Um forte temporal que castigou Campo Grande entre a noite de quarta-feira e a tarde de quinta-feira deixou um rastro de destruição na cidade. O Centro de Monitoramento do Tempo e do Clima registrou um acumulado de 111,2 milímetros de chuva em apenas 24 horas.
Ruas e avenidas amanheceram cobertas de lama, entulho, pedras, galhos e outros detritos. Árvores e postes de energia caíram, buracos surgiram em diversos bairros e a ciclovia da Avenida Mato Grosso, ainda não inaugurada, foi danificada. A chuva também invadiu casas, comércios e outros estabelecimentos. A pane em semáforos causou caos no trânsito, enquanto crateras se formaram no asfalto e em estradas de terra, especialmente na região da Chácara dos Poderes. Carros ficaram ilhados e houve queda de energia em residências e escolas, o que levou à suspensão das aulas.

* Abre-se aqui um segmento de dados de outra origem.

theorem keeps_nocEvent {s0 : State} (b : Nat) (src : Nat) (dst : Nat) (op : Nat) (txid : Nat) {s : State} (hs : Keeps s0 s) :
    Keeps s0 (nocEvent b src dst op txid s) := by
  unfold nocEvent
  repeat' (first | with_reducible assumption | with_reducible apply keeps_setReg | with_reducible apply keeps_stick | split)

theorem keeps_dropHeader {s0 : State} (q : Packet) {s : State} (hs : Keeps s0 s) : Keeps s0 (dropHeader q s) := by
  unfold dropHeader
  repeat' (first | with_reducible assumption | with_reducible apply keeps_logEvent | with_reducible apply keeps_nocEvent)

theorem keeps_countCorrected {s0 : State} (w : Transit) {s : State} (hs : Keeps s0 s) : Keeps s0 (countCorrected w s) := by
  unfold countCorrected
  repeat' (first | with_reducible assumption | with_reducible apply keeps_logEvent | with_reducible apply keeps_bump | split)

theorem keeps_packetsHurt {s0 : State} (n : Nat) (l : List Packet) {s : State} (hs : Keeps s0 s) : Keeps s0 (packetsHurt n l s) := by
  unfold packetsHurt
  repeat' (first
      | with_reducible assumption | with_reducible apply keeps_countCorrected | with_reducible apply keeps_dropHeader
      | with_reducible refine Keeps.foldl (fun t x ht => ?_) _ ?_ | split)

theorem keeps_staleDrop {s0 : State} (p : Packet) {s : State} (hs : Keeps s0 s) : Keeps s0 (staleDrop p s) := by
  unfold staleDrop
  repeat' (first | with_reducible assumption | with_reducible apply keeps_bump | with_reducible apply keeps_nocEvent)

theorem keeps_answerAs {s0 : State} (ep : Nat) (n : Nat) (q : Packet) (code : Byte) (data : List Byte) (poison : Nat) (hint : Nat) {s : State}
    (hs : Keeps s0 s) :
    Keeps s0 (answerAs ep n q code data poison hint s) := by
  unfold answerAs
  repeat' (first
      | with_reducible assumption | with_reducible apply keeps_staleDrop | with_reducible apply keeps_putEntry | with_reducible apply Keeps.at
      | simp -proj only [Keeps.lit_iff] | split)

theorem keeps_answer {s0 : State} (n : Nat) (q : Packet) (code : Byte) (data : List Byte) (poison : Nat) (hint : Nat) {s : State} (hs : Keeps s0 s) :
    Keeps s0 (answer n q code data poison hint s) := by
  unfold answer
  repeat' (first | with_reducible assumption | with_reducible apply keeps_answerAs)

theorem keeps_unitRefuse {s0 : State} (q : Packet) {s : State} (hs : Keeps s0 s) : Keeps s0 (unitRefuse q s) := by
  unfold unitRefuse
  repeat' (first | with_reducible assumption | with_reducible apply keeps_answer | with_reducible apply keeps_logEvent)

theorem keeps_openEntry {s0 : State} (q : Packet) (data : List Byte) {s : State} (hs : Keeps s0 s) : KeepsS s0 (openEntry q data s) := by
  unfold openEntry
  repeat' (first
      | with_reducible assumption | with_reducible exact KeepsS.none | with_reducible apply KeepsS.some | with_reducible apply keeps_putEntry
      | simp -proj only [Keeps.lit_iff] | split)

theorem keeps_discardHeader {s0 : State} (q : Packet) {s : State} (hs : Keeps s0 s) : Keeps s0 (discardHeader q s) := by
  unfold discardHeader
  repeat' (first
      | with_reducible assumption | with_reducible apply keeps_dropHeader | with_reducible apply keeps_putEntry | simp -proj only [Keeps.lit_iff]
      | split)

theorem keeps_arrive {s0 : State} (op : Nat) (q : Packet) (data : List Byte) {f : Packet → State → State} {s : State}
    (hf : ∀ z0 z1, Keeps s0 z1 → Keeps s0 (f z0 z1)) (hs : Keeps s0 s) :
    Keeps s0 (arrive op q data f s) := by
  unfold arrive
  repeat' (first
      | with_reducible assumption | with_reducible apply keeps_countCorrected | with_reducible apply keeps_discardHeader | with_reducible apply hf
      | refine KeepsS.get (keeps_openEntry _ _ ?_) (by assumption) | simp -proj only [Keeps.lit_iff] | split)

theorem keeps_powerUp {s0 : State} (n : Nat) {s : State} (hs : Keeps s0 s) : Keeps s0 (powerUp n s) := by
  unfold powerUp
  repeat' (first | with_reducible assumption | with_reducible apply keeps_modDom | split)

theorem keeps_moveChans {s0 : State} (a : ChanState) (b : ChanState) {s : State} (hs : Keeps s0 s) : Keeps s0 (moveChans a b s) := by
  unfold moveChans
  repeat' (first | with_reducible assumption | with_reducible apply Keeps.at | simp -proj only [Keeps.lit_iff])

theorem keeps_beginTraining {s0 : State} {s : State} (hs : Keeps s0 s) : Keeps s0 (beginTraining s) := by
  unfold beginTraining
  repeat' (first | with_reducible assumption | with_reducible apply Keeps.at | simp -proj only [Keeps.lit_iff])

theorem keeps_beginExit {s0 : State} (k : Nat) {s : State} (hs : Keeps s0 s) : Keeps s0 (beginExit k s) := by
  unfold beginExit
  repeat' (first
      | with_reducible assumption | with_reducible apply keeps_modDom | with_reducible apply keeps_powerUp | with_reducible apply keeps_beginTraining
      | with_reducible refine Keeps.foldl (fun t x ht => ?_) _ ?_ | with_reducible apply Keeps.at | simp -proj only [Keeps.lit_iff] | split)

theorem keeps_wakeNow {s0 : State} {s : State} (hs : Keeps s0 s) : Keeps s0 (wakeNow s) := by
  unfold wakeNow
  repeat' (first | with_reducible assumption | with_reducible apply keeps_beginExit | split)

theorem keeps_wakeCause {s0 : State} (b : Nat) {s : State} (hs : Keeps s0 s) : Keeps s0 (wakeCause b s) := by
  unfold wakeCause
  repeat' (first
      | with_reducible assumption | with_reducible apply keeps_putB | with_reducible apply keeps_wakeNow | with_reducible apply Keeps.at
      | simp -proj only [Keeps.lit_iff] | split)

theorem keeps_cancelDrain {s0 : State} (d : Nat) (b : Nat) {s : State} (hs : Keeps s0 s) : Keeps s0 (cancelDrain d b s) := by
  unfold cancelDrain
  repeat' (first | with_reducible assumption | with_reducible apply keeps_powerUp | with_reducible apply keeps_wakeCause | split)

theorem keeps_holdWake {s0 : State} (n : Nat) (b : Nat) {s : State} (hs : Keeps s0 s) : Keeps s0 (holdWake n b s) := by
  unfold holdWake
  repeat' (first | with_reducible assumption | with_reducible apply Keeps.at | simp -proj only [Keeps.lit_iff] | split)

Avenidas como Rachid Neder, Euler de Azevedo, Ernesto Geisel, Julio de Castilho, Gunter Hans e Guaicurus foram particularmente afetadas, com grande acúmulo de sujeira devido à força da enxurrada. Na rotatória da Rachid Neder, um dos pontos críticos em dias de chuva, o asfalto amanheceu rachado e em pedaços, com a via interditada e o trânsito desviado para ruas laterais. Equipes da Solurb, compostas por 15 funcionários e dois tratores, trabalham para desobstruir as vias, removendo lama, lixo e outros materiais.
A prefeita Adriane Lopes atribuiu os estragos à falta de aprovação de projetos de drenagem e contenção pelo Governo Federal. Segundo ela, a execução dessas obras seria fundamental para mitigar os impactos das chuvas na cidade, especialmente na região da Rachid Neder.
Além de Campo Grande, outras regiões de Mato Grosso do Sul também foram afetadas por tempestades. Os maiores acumulados de chuva nas últimas 24 horas foram registrados em São Gabriel do Oeste (65 mm), Corguinho (54 mm) e Bela Vista (53,4 mm). O tempo instável, com chuvas, raios, trovoadas e ventos, deve persistir até sexta-feira.